- **Instructions for the task**: Reproduce exactly the lines below from the one containing "(R306, R309, R312" through the one containing "n).rekey p n", including both, and nothing else.

- **Study material**:
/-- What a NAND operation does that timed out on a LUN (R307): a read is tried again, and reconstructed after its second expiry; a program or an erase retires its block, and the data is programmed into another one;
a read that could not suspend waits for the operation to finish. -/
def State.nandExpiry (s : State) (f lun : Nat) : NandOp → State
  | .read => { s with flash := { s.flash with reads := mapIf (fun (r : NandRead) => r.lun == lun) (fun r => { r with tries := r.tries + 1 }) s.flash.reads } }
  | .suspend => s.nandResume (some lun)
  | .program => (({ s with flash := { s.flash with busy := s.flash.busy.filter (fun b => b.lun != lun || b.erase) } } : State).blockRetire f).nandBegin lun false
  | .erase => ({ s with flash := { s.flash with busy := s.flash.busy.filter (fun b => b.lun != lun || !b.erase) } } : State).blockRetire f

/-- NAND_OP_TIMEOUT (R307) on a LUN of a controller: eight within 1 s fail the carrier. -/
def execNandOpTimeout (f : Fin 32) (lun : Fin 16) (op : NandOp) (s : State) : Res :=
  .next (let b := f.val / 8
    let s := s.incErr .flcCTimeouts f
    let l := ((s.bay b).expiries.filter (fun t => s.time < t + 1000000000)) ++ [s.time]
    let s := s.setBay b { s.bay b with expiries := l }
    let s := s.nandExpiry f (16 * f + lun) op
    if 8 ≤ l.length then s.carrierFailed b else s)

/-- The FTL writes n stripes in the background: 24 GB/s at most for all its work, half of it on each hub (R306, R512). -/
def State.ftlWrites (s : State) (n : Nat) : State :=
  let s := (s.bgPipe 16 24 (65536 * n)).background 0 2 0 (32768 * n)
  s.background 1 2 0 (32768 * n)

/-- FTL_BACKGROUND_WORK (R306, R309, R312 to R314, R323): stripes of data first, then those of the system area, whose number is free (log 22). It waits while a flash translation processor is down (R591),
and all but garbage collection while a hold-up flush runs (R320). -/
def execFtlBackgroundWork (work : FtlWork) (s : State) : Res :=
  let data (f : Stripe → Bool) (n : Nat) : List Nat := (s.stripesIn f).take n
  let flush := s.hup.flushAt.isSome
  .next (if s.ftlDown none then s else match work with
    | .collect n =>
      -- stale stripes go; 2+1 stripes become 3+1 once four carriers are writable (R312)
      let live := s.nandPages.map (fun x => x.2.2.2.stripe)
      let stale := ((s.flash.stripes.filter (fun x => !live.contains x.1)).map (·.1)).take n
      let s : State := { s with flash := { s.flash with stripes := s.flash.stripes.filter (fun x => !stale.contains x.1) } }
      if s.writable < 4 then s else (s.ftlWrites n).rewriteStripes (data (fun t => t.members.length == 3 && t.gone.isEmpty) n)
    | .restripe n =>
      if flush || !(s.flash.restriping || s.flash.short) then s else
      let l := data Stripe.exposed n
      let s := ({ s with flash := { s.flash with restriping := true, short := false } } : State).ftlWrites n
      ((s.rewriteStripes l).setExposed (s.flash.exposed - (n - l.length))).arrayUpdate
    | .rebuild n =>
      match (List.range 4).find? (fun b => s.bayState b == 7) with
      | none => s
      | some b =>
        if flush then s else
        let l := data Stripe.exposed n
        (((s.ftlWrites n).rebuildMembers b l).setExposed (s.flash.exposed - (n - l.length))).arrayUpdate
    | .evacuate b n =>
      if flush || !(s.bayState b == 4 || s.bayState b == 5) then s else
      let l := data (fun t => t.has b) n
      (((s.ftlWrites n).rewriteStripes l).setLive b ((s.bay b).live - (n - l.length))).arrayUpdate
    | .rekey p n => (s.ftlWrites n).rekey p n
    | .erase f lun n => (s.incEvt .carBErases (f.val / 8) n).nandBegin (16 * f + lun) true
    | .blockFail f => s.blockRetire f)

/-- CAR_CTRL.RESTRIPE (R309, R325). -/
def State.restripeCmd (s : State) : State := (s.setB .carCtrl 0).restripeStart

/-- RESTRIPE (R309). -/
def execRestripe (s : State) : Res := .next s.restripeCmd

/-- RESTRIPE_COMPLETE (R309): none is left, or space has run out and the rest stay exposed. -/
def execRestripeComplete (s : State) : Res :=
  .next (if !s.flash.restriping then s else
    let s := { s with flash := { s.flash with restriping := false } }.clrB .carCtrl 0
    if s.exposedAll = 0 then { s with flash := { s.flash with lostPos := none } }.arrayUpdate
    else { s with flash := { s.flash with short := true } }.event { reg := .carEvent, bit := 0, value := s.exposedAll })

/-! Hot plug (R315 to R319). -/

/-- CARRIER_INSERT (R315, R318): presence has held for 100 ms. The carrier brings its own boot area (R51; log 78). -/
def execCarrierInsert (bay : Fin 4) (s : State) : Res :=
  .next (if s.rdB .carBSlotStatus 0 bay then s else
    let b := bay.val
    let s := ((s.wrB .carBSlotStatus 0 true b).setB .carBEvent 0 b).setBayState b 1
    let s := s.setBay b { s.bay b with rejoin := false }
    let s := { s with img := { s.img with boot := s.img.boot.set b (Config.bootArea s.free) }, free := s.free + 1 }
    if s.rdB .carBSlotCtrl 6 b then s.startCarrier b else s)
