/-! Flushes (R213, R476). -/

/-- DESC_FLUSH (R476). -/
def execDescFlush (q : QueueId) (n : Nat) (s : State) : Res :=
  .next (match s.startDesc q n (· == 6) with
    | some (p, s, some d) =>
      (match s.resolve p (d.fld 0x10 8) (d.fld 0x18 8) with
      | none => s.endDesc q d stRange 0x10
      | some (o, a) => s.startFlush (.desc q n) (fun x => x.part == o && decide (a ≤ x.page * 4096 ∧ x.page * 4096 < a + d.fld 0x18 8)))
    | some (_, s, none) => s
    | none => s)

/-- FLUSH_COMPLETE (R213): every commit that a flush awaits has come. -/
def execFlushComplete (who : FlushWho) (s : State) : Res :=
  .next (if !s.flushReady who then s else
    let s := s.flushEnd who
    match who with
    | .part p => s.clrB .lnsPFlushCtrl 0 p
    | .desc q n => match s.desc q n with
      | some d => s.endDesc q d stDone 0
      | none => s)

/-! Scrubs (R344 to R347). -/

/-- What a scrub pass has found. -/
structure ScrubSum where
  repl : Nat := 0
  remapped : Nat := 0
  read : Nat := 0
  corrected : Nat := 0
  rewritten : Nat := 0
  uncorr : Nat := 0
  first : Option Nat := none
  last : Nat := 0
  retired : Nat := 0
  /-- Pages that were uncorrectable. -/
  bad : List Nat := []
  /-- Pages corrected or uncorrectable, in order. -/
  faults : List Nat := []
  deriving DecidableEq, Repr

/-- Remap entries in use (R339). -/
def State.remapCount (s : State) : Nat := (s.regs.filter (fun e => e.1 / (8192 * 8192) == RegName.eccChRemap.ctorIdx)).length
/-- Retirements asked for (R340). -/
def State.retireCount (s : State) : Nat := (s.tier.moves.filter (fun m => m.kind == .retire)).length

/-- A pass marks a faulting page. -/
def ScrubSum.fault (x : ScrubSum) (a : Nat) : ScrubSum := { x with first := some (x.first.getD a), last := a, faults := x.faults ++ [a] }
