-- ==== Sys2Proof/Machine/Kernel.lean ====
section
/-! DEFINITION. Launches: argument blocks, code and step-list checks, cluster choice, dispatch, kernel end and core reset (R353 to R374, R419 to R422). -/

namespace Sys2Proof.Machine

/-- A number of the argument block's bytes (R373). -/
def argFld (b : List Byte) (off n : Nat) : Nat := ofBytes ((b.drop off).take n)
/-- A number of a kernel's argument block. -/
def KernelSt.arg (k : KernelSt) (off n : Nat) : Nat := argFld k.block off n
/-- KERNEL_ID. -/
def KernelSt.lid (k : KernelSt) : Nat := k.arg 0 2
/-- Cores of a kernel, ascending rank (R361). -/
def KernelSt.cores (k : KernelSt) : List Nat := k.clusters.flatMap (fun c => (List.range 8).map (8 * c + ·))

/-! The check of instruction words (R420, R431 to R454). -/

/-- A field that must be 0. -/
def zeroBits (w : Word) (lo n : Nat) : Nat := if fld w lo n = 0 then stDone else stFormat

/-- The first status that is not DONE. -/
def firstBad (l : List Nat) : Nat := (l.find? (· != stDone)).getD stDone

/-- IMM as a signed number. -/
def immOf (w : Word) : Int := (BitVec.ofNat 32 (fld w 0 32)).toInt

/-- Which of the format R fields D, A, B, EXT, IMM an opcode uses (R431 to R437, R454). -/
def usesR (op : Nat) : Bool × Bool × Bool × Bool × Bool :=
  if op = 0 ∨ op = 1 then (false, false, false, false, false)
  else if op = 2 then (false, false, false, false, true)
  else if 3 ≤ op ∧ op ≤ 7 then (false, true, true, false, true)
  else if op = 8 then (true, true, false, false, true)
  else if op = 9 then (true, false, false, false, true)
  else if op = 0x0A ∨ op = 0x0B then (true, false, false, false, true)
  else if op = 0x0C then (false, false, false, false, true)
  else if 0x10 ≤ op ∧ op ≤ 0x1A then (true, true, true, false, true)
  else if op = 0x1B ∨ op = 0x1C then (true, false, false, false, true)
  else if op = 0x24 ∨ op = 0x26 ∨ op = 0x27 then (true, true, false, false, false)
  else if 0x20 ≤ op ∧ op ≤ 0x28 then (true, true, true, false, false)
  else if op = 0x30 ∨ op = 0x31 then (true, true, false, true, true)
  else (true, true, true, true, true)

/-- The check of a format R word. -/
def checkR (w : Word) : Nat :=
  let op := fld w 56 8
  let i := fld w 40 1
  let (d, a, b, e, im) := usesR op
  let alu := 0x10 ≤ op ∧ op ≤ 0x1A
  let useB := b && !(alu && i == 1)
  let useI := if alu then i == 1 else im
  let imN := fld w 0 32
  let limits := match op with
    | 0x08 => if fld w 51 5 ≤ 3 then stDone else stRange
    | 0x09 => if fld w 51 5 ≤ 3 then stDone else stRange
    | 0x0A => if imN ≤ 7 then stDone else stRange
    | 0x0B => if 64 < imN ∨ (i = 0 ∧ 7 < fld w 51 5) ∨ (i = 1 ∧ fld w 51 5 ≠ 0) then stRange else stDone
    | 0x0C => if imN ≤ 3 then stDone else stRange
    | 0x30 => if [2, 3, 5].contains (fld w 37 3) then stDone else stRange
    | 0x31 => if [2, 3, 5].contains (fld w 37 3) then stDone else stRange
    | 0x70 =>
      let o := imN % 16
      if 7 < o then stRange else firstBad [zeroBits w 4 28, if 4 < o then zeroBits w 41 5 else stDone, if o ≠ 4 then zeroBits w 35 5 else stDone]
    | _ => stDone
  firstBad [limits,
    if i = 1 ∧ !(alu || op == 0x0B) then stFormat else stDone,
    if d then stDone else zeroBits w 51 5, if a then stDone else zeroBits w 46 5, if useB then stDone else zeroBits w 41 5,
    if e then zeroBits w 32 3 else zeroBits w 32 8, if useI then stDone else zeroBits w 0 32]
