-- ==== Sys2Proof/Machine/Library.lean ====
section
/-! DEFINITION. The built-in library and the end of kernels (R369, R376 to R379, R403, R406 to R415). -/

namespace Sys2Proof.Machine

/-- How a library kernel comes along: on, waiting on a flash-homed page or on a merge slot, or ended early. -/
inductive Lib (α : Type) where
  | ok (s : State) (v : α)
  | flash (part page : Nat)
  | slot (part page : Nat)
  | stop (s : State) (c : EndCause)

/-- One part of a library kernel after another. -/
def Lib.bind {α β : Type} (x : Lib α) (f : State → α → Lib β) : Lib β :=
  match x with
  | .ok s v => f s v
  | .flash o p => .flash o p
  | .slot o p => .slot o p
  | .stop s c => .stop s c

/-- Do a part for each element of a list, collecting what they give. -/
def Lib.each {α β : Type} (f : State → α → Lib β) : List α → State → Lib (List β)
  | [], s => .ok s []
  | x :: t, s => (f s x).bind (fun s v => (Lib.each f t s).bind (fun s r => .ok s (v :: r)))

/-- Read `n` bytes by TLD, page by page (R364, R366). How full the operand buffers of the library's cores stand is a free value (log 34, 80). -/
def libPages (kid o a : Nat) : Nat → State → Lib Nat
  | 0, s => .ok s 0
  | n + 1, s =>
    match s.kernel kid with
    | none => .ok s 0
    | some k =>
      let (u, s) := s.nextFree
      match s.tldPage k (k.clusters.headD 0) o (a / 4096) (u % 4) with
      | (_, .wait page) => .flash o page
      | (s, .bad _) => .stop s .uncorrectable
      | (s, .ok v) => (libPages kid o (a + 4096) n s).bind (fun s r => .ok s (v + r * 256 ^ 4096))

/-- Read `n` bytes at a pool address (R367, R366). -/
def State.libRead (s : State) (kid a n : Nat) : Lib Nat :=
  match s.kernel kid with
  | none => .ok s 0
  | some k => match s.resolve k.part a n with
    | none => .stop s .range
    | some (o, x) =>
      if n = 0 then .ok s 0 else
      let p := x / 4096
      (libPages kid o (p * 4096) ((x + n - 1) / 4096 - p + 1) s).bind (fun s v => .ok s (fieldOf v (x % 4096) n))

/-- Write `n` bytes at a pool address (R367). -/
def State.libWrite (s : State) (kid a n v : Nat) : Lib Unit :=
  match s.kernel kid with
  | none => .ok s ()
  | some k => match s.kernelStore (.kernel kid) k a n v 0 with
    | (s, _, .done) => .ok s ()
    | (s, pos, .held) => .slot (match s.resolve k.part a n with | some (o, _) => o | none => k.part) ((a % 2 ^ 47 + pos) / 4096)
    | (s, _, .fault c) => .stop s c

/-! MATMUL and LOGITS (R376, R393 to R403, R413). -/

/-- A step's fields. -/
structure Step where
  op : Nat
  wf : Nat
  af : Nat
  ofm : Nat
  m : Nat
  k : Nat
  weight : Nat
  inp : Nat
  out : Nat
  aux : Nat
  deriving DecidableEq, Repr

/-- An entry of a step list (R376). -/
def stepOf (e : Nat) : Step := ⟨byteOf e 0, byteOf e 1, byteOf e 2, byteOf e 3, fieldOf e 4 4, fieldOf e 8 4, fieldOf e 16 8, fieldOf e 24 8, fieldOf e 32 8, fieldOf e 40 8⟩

- **Solution**:
/-- FTL_BACKGROUND_WORK (R306, R309, R312 to R314, R323): stripes of data first, then those of the system area, whose number is free (log 22). It waits while a flash translation processor is down (R591),
and all but garbage collection while a hold-up flush runs (R320). -/
def execFtlBackgroundWork (work : FtlWork) (s : State) : Res :=
  let data (f : Stripe → Bool) (n : Nat) : List Nat := (s.stripesIn f).take n
  let flush := s.hup.flushAt.isSome
  .next (if s.ftlDown none then s else match work with
    | .collect n =>
      -- stale stripes go; 2+1 stripes become 3+1 once four carriers are writable (R312)
      let live := s.nandPages.map (fun x => x.2.2.2.stripe)
      let stale := ((s.flash.stripes.filter (fun x => !live.contains x.1)).map (·.1)).take n
      let s : State := { s with flash := { s.flash with stripes := s.flash.stripes.filter (fun x => !stale.contains x.1) } }
      if s.writable < 4 then s else (s.ftlWrites n).rewriteStripes (data (fun t => t.members.length == 3 && t.gone.isEmpty) n)
    | .restripe n =>
      if flush || !(s.flash.restriping || s.flash.short) then s else
      let l := data Stripe.exposed n
      let s := ({ s with flash := { s.flash with restriping := true, short := false } } : State).ftlWrites n
      ((s.rewriteStripes l).setExposed (s.flash.exposed - (n - l.length))).arrayUpdate
    | .rebuild n =>
      match (List.range 4).find? (fun b => s.bayState b == 7) with
      | none => s
      | some b =>
        if flush then s else
        let l := data Stripe.exposed n
        (((s.ftlWrites n).rebuildMembers b l).setExposed (s.flash.exposed - (n - l.length))).arrayUpdate
    | .evacuate b n =>
      if flush || !(s.bayState b == 4 || s.bayState b == 5) then s else
      let l := data (fun t => t.has b) n
      (((s.ftlWrites n).rewriteStripes l).setLive b ((s.bay b).live - (n - l.length))).arrayUpdate
    | .rekey p n => (s.ftlWrites n).rekey p n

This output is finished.